* **Saved data entries**
/---
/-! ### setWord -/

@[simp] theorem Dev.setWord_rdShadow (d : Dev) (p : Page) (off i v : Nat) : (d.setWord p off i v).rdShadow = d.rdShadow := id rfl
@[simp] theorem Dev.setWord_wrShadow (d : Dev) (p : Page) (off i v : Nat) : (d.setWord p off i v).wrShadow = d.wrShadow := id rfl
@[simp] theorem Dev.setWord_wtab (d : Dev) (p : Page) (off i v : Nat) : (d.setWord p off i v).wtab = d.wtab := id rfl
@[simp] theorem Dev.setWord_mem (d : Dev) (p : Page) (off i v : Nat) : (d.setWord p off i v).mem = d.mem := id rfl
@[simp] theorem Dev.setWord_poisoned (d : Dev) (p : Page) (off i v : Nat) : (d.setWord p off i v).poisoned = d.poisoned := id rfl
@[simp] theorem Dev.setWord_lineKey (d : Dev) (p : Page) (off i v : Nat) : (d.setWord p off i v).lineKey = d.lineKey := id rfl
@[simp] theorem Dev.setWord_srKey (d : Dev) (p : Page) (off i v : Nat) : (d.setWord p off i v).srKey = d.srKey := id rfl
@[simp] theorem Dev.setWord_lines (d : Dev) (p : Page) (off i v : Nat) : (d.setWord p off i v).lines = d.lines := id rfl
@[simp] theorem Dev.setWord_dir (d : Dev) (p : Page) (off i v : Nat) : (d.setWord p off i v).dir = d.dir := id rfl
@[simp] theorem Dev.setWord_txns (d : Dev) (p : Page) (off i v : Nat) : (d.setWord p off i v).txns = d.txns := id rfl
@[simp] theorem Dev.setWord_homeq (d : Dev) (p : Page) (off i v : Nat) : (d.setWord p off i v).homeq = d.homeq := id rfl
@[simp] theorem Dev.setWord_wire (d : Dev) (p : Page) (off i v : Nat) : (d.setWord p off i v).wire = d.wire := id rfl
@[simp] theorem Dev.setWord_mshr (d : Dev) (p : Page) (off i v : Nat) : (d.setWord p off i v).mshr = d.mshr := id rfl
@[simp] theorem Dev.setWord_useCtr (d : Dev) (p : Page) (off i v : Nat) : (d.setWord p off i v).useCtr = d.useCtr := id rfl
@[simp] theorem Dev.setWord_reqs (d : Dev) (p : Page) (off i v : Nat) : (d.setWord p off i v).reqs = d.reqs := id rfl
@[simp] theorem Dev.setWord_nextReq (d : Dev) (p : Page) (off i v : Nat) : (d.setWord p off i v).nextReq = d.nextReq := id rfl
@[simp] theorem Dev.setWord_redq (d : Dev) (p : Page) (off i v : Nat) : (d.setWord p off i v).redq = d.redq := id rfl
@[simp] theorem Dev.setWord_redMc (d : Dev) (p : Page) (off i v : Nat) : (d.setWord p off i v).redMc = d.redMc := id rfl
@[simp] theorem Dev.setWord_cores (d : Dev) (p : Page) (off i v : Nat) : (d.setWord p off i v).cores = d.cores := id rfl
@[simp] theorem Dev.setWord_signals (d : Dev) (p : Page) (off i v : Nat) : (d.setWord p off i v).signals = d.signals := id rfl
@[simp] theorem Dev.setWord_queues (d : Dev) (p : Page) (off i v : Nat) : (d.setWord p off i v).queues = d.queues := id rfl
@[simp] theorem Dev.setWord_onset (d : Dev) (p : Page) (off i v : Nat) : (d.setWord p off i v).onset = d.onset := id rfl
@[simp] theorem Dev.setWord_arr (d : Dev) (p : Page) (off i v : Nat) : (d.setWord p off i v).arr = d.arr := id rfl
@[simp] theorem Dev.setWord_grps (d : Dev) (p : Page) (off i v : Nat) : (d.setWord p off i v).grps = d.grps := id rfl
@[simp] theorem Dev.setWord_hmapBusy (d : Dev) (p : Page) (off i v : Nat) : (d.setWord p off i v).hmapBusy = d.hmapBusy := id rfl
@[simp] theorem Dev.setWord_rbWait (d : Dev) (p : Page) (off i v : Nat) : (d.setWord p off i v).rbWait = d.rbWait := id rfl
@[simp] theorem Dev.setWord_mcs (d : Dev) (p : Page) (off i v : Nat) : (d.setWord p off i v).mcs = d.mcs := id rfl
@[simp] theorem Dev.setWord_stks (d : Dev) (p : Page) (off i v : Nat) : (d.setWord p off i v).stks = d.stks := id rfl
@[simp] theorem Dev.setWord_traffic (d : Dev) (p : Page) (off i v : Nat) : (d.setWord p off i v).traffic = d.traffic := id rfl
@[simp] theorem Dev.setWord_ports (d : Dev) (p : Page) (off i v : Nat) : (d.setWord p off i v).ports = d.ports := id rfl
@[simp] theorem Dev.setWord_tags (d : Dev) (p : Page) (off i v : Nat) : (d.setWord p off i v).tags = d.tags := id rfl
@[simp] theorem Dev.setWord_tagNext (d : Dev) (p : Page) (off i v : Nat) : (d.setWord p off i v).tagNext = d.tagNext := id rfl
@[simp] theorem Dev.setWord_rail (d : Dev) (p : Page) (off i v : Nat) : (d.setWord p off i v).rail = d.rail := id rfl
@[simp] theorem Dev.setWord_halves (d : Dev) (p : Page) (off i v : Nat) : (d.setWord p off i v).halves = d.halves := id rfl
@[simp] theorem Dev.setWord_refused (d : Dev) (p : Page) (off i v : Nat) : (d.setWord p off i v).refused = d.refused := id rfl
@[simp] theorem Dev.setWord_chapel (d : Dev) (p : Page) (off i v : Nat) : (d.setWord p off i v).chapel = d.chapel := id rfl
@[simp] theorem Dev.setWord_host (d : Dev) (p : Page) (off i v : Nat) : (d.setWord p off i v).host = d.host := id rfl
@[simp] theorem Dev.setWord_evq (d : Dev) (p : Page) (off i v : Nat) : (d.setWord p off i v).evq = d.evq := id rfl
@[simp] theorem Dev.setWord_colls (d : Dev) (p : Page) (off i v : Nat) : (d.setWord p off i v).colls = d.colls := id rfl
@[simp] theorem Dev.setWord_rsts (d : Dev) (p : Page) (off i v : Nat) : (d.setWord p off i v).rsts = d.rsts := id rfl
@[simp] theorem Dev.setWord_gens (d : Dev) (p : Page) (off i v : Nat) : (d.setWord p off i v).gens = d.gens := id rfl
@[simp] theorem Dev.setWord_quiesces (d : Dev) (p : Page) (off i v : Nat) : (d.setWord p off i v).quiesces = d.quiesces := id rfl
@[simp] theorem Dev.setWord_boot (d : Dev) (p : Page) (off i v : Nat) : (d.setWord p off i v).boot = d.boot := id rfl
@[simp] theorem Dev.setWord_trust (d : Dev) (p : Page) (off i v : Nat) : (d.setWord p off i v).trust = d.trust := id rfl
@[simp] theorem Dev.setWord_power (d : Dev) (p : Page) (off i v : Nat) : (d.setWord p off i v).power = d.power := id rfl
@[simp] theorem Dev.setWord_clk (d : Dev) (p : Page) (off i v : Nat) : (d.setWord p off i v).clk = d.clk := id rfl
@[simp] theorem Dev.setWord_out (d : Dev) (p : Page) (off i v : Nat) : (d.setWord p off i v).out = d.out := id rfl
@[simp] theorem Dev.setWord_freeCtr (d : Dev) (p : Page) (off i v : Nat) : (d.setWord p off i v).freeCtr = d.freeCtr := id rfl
\---
* **WHAT IS NEEDED**
The lines to set down, exactly and with both ends included, run from the one containing "d.evq := id rfl" to the last line of the data above.

* **ANSWER**
@[simp] theorem Dev.setWord_evq (d : Dev) (p : Page) (off i v : Nat) : (d.setWord p off i v).evq = d.evq := id rfl
@[simp] theorem Dev.setWord_colls (d : Dev) (p : Page) (off i v : Nat) : (d.setWord p off i v).colls = d.colls := id rfl
@[simp] theorem Dev.setWord_rsts (d : Dev) (p : Page) (off i v : Nat) : (d.setWord p off i v).rsts = d.rsts := id rfl
@[simp] theorem Dev.setWord_gens (d : Dev) (p : Page) (off i v : Nat) : (d.setWord p off i v).gens = d.gens := id rfl
@[simp] theorem Dev.setWord_quiesces (d : Dev) (p : Page) (off i v : Nat) : (d.setWord p off i v).quiesces = d.quiesces := id rfl
@[simp] theorem Dev.setWord_boot (d : Dev) (p : Page) (off i v : Nat) : (d.setWord p off i v).boot = d.boot := id rfl
@[simp] theorem Dev.setWord_trust (d : Dev) (p : Page) (off i v : Nat) : (d.setWord p off i v).trust = d.trust := id rfl
@[simp] theorem Dev.setWord_power (d : Dev) (p : Page) (off i v : Nat) : (d.setWord p off i v).power = d.power := id rfl
@[simp] theorem Dev.setWord_clk (d : Dev) (p : Page) (off i v : Nat) : (d.setWord p off i v).clk = d.clk := id rfl
@[simp] theorem Dev.setWord_out (d : Dev) (p : Page) (off i v : Nat) : (d.setWord p off i v).out = d.out := id rfl
@[simp] theorem Dev.setWord_freeCtr (d : Dev) (p : Page) (off i v : Nat) : (d.setWord p off i v).freeCtr = d.freeCtr := id rfl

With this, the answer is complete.